Pioglitazone is a PPARγ agonist, and lipin-1 can regulate PPARγ activity by releasing PPARγ co-inhibitors and recruiting co-activators through mechanisms other than PPARα activation.In vitro studies have shown that metformin is a substrate of the OCT transporter family and that liver-specific OCT1 can regulate the pharmacokinetics and pharmacodynamics of metformin.[9–11] In our previous study, we found that administering pioglitazone-metformin tablets for 12 weeks significantly reduced fasting insulin, blood glucose, luteinizing hormone (LH), testosterone levels, and homeostatic model assessment of insulin resistance(HOMA-IR) in PCOS patients. OCT1 rs683369 (G > C) and LPIN1 rs10192566 (G > C) polymorphisms are associated with the response to metformin and rosiglitazone, respectively.[12,13] Most of the previous studies have focused on the effects of genetic polymorphisms and single drugs on patients with PCOS. In this study, we describe the effect of the interaction between these two SNPs in the treatment of patients with PCOS using a combination of pioglitazone and metformin. We found that the OCT1 rs683369 G allele and the LPIN1 rs10192566 G allele had a greater effect on lowering testosterone levels in PCOS patients taking pioglitazone-metformin tablets.
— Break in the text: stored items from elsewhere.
-- ==== Sys2Proof/Certificates/Slice0/Obligations.lean ====
section
/-!
DEFINITION. The statements about the model, for the provers: first the step and the queue, then the commands family by
family, in the order of the command table. `Yields i s p` says that the command completes with a next state that has `p`.
-/

open Sys2Proof Sys2Proof.Machine

/-! ## The step, the queue, reset -/

/-- A step runs the command at the front of the queue, with the queue's rest. -/
def Obligations.StepRunsFront : Prop :=
  ∀ (c : Instr) (rest : List Instr) (s : State), step { s with pending := c :: rest } = exec c { s with pending := rest }

/-- On an empty queue (the model's choice, log entries 42 and 43): held by a reset, nothing happens; a doorbell that may be taken
is taken; otherwise the time counter advances by one increment (R430). No command but the one taken leaves the queue, and none
joins it. -/
def Obligations.StepIdlesAndTakesOne : Prop :=
  (∀ s : State, s.pending = [] →
    (s.flow.boot = .held → step s = .next s) ∧
    (s.flow.boot ≠ .held → s.mail.waiting ≠ [] → mayTake s = true → step s = .next (takeDoorbells s)) ∧
    (s.flow.boot ≠ .held → (s.mail.waiting = [] ∨ mayTake s = false) → step s = .next (timeTick s))) ∧
  ((∀ (i : Instr) (s t : State), exec i s = .next t → t.pending = s.pending) ∧
  ∀ s t : State, step s = .next t → t.pending = s.pending.tail)

/-- Every register reads its POR value after reset (R5); the module is in Boot with no job, its queue, its events and its
Hold causes empty (Tables 2-1, 2-5, 20-8). The model's own choices, no rule of the manual: DRAM reads zero before Boot has filled it
(log entry 2), and the registers that the manual takes from fuses and flash read zero (log entry 3). -/
def Obligations.ResetState : Prop :=
  (∀ k, rget State.reset k = regPor k) ∧ State.reset.flow.mode = .boot ∧ State.reset.flow.job = .none ∧
  State.reset.pending = [] ∧ State.reset.ev.bits = 0 ∧ State.reset.flow.causes = 0 ∧ (∀ n, slotOf State.reset n = Slot.zero) ∧
  ∀ a, dramByte State.reset a = 0

/-- DRAM and the register file are in canonical form after reset. -/
def Obligations.ResetCanonical : Prop :=
  State.reset.canonical

/-- Every step keeps DRAM and the register file in canonical form, from every state that has it. -/
def Obligations.StepKeepsCanonical : Prop :=
  ∀ s t : State, s.canonical → step s = .next t → t.canonical

/-- The request of every mailbox command, as Tables 15-2 to 15-8 lay it out, is read back as that command with every
field, for every value its bytes can carry. -/
def Obligations.RequestsRoundTrip : Prop :=
  ∀ (i : Instr) (r : Req) (op : Nat) (p : List Byte), i.wf = true → requestCarried i = true → encodeRequest i = some (r, op, p) →
    requestOf r.slot (requestSlot r op p) = some i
The gene-gene interaction between rs683369 and rs10192566 may have a synergistic effect on lowering testosterone levels. This interaction is most likely due to the OCT1 transporter transporting metformin into the hepatocytes, where the intracellular metformin concentrations are sufficiently high to reduce testosterone levels in most individuals. LPIN1 supports pioglitazone in reducing testosterone levels by regulating PPARγ activity.
In conclusion, the effect of the LPIN1 rs10192566 polymorphism on the testosterone-lowering effect of pioglitazone-metformin tablets was higher in incident users with the OCT1 rs683369 CG/GG genotype than in incident users with the CC genotype. In our next study, we intend to use a larger sample size and further include coding SNPs in OCT1 and LPIN1 to analyze the complex associations among pioglitazone, metformin, metabolic indicators, menstrual cycle, and ovulation rate.